Der aus Niger stammende Herr Mahamane ist als Flüchtling nach Deutschland gekommen. Da er aber zu erst in Belgien europäisches Territorium betreten hat, soll er dort gemäß der Dublin III Verordnung seinen Asylantrag stellen. Eine Prüfung seines Asylverfahren in Deutschland wird ihm auf Grundlage der Verordnung verwehrt.

Immer wieder mussten wir in den vergangenen Monaten beobachten, dass der Landkreis Wittenberg mit aller Härte versucht, sogenannte Dublin-Abschiebungen (nach z.B. Italien oder Belgien) durchzusetzen, ohne die betroffenen Menschen im Vorhinein über ihre „Rückführung“ zu informieren.
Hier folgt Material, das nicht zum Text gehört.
-- ==== Sys2Proof/Tests/Slice0.lean ====
section
/-! SUPPORT. The model's own tests: for each obligation with hypotheses a theorem that shows states and operands which
meet them, clause by clause; small tests of single commands; and an ill-formed command for each check of WellFormed. -/

namespace Sys2Proof.Tests
open Sys2Proof Sys2Proof.Machine State

set_option Elab.async false

theorem test_reset_canonical : State.reset.Canonical := by unfold State.Canonical; decide

/-! ### What the witnesses are made of -/

/-- RUN with every domain on. -/
def st0 : State := { State.reset with sys := { State.reset.sys with domains := 0x1FFFF, phase := .up, mode := 4 } }

/-- A packet of the SPI slave with tag 1. -/
def pk (l : List Nat) : Packet :=
  { req := .spi, op := 0, tag := 1, fence := false, notify := false, urgent := false, seq := 0, job := 0, words := l
    rcap := 0, result := 0, rsv := 0, bus := .timeout }

/-- An SPI packet is admitted when these hold of it. -/
theorem admitted_spi {s : State} {q : Packet} (h : q.req = .spi)
    (h' : s.reaches q.req = true ∧ q.words.length ≤ 1020 ∧ (∀ w ∈ q.words, w < 2 ^ 32) ∧ s.packetCheck q = none
      ∧ s.hif.spi.length < 8 ∧ (q.urgent = true ∨ (∀ e ∈ s.cmd.waiting, e.2.req ≠ q.req)
        ∧ (q.fence = true → s.settled q.req (s.cmd.arrivals + 1) = true))) : Admitted s q := by
  obtain ⟨h1, h2, h3, h4, h5, h6⟩ := h'
  exact ⟨h1, h2, h3, h4, fun m a u e => by simp [h] at e, fun _ => h5, h6⟩

theorem jobRuns_of {s : State} {h : Nat} (e : ((s.job? h).any fun j => State.live j && !j.notify) = true) :
    JobRuns s h := by
  simpa [JobRuns, Option.any_eq_true] using e

def zChirp : Chirp :=
  { stamp := 0
    begins := 0
    prof := 0
    len := 0 }
def zCodes : Codes :=
  { xi := 0
    xq := 0
    yi := 0
    yq := 0 }
def zEdge : Edge :=
  { rising := false
    frac := 0
    long := false }
def zCourse : Course :=
  { stamp := 0
    raw := 0
    slot := 0
    chirp := 0
    step := 0
    amp := 0
    width := 0
    route := 0
    len := 0
    watch := false
    dark := false
    fresh := false
    reseed := false
    slewing := false
    test := false
    tq := 0
    seq := none
    root := 0
    ne := 0
    faded := 0
    satn := 0
    clip := false
    sat := false
    number := 0
    gaps := 0 }
def zFetch : Fetch :=
  { course := zCourse
    raman := false
    bad := false
    stage := 0
    lost := false }
def zTrace : Trace :=
  { stamp := 0
    raw := 0
    tq := 0
    slewing := false
    watch := false
    route := 0
    len := 0
    bad := false
    room := false }
def zGap : Gap :=
  { first := 0
    last := 0
    lost := 0
    causes := 0
    next := 0
    no := 0 }
def zFrame : Frame :=
  { stamp := 0
    tq := 0
    slewing := false
    watch := false
    prof := 0
    port := 0
    kind := 0
    gen := 0
    frame := 0
    det := 0
    dropped := 0
    course := 0
    gaps := 0
    runs := []
    idx := 0
    zones := [] }
def zZEntry : ZEntry :=
  { e := 0
    en := false
    priv := false
    port := 0
    box := false
    pidx := 0
    routes := 0
    start := 0
    gauge := 0
    count := 0
    z0 := 0
    interval := 0
    scale := 0
    unit := 0
    base := 0
    filt := 0
    det := 0
    label := 0 }
def zRBuf : RBuf :=
  { sums := []
    n := 0
    first := 0
    last := 0
    tq := 0
    rejected := 0
    len := 0
    route := 0
    slewing := false
    watch := false
    uncal := false
    stale := false
    routeEnd := false
    suspended := false
    corr := []
    gamma := 0
    da := 0
    low := 0
    coil0 := none
    coil1 := none
    coilStale := false }
def zRsfResult : RsfResult :=
  { ch := 0
    code := 0
    burnout := false
    ov := false
    sat := false
    uncal := false
    value := 0
    stamp := 0 }
def zVItem : VItem :=
  { src := 0
    port := 0
    prof := 0
    kind := 0
    entry := 0
    stamp := 0
    frame := none
    words := [] }
def zCapUnit : CapUnit :=
  { stamp := 0
    bytes := []
    clip := false
    trunc := false }
def zSegment : Segment :=
  { trig := 0
    first := 0
    last := 0
    cond := 0
    input := 0
    array := false
    origin := 0
    pre := 0
    post := 0
    flags := 0
    units := []
    need := 0
    slot := 0
    segno := 0
    lost := 0
    ofs := 0
    data := []
    gaps := 0
    at_ := 0 }
def zTProf : TProf :=
  { port := 0
    words := []
    vals := [] }
def zTile : Tile :=
  { t := 0
    set := 0
    col := 0
    first := 0
    last := 0
    gen := 0
    point := 0
    w := 0
    rows := 0
    missed := 0
    close := 0
    tq := 0
    watch := false
    slewing := false
    settling := false
    gapfill := false
    flagged := false
    half := false
    major := false
    delta := false
    payload := [] }
def zTRow : TRow :=
  { stamp := 0
    vals := []
    key := []
    watch := false
    slewing := false
    tq := 0 }
def zRec : Rec :=
  { port := 0
    rtype := 0
    stamp := 0
    body := []
    lane := 0
    slot := 0 }
def zReply : Reply :=
  { op := 0
    tag := 0
    kind := 0
    status := 0
    detail := 0
    job := 0
    stamp := 0
    result := [] }
def zCompletion : Completion :=
  { reply := zReply
    rcap := 0
    addr := 0
    own := false }
def zChange : Change :=
  { job := 0
    target := 0
    time := false }
def zJob : Job :=
  { entry := 0
    typ := 0
    serial := 0
    op := 0
    state := .running
    status := 0
    detail := 0
    req := .spi
    notify := false
    words := []
    result := []
    made := 0
    began := 0
    ended := 0
    endNo := 0
    progress := 0
    arr := 0
    rcap := 0
    addr := 0 }
def zHodReq : HodReq :=
  { user := .mode
    hods := 0
    cls := 0
    tmo := 0
    job := 0 }
def zUpdate : Update :=
  { slot := 0
    size := 0
    staged := false
    cells := []
    job := 0 }
def zAryPkt : AryPkt :=
  { addr := 0
    head := 0
    no := 0
    seq := 0
    body := []
    crc := 0 }
def zStrm : Strm :=
  { dest := 0
    ethM := 0
    addr := 0
    udp := 0
    ipv6 := false
    queue := []
    waitq := []
    seq := 0
    written := 0
    closing := false
    coal := false
    lastMsg := none
    turn := 0
    part := 0 }
def zMember : Member :=
  { id := 0
    addr := 0
    missed := 0
    armAck := false }
def zEpisode : Episode :=
  { first := 0
    last := 0
    causes := 0
    count := 0 }
def zPoint : Point :=
  { entry := 0
    point := 0
    value := 0 }
def zXfer : Xfer :=
  { toRemote := false
    y := false
    loc := 0
    rem := 0
    len := 0 }
def zDOut : DOut :=
  { addr := 0
    len := 0
    tag := 0
    late := false }
def zCalJob : CalJob :=
  { job := 0
    mask := 0
    passed := 0
    quiet := 0
    other := 0
    power := 0
    tmo := 0
    held := false }
def zSensor : Sensor :=
  { id := 0
    value := 0
    flags := 0
    at_ := 0 }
Darüber hinaus sind uns Fälle bekannt, in denen sich die betroffenen Menschen zum Zeitpunkt der geplanten Abschiebung in stationärer Behandlung im Krankenhaus befanden, aber von der Ausländerbehörde im Nachhinein als untergetaucht eingestuft wurden. Auch ist es vorgekommen, dass die Ausländerbehörde anscheinend Krankenhausbescheinigungen nicht an das Bundesamt für Migration und Flüchtlinge in Halberstadt weitergereicht hat. Beides wirkt sich gravierend negativ auf die individuelle Situation der Flüchtlinge aus.

Herr Mahamane war ganz eindeutig nicht „Reisefähig“. Das Sozialamt in Wittenberg wusste über seine laufenden Behandlungen Bescheid, da sie diese genehmigen müssen. Es ist daher anzunehmen, dass auch die Ausländerbehörde über Herrn Mahamanes Zustand Kenntnis hatte.

Wir verurteilen entschieden das Vorgehen der zuständiger Behörden, die trotz des Wissens um den Gesundheitszustand Herrn Mahamanes eine körperlich und psychisch extrem belastende „Rückführung“ nach Belgien angeordnet und durchgeführt haben. Wir betrachten es als fahrlässig und völlig verantwortungslos gegenüber dem betroffenen Menschen und seiner Gesundheit.

Die Freunde von Herrn Mahamane können ihn seit der Abholung durch die Beamten nicht mehr telefonisch erreichen und wissen nicht, wo er sich aktuell aufhält. Sie sind in großer Sorge um ihn und seinen gesundheitlichen Zustand.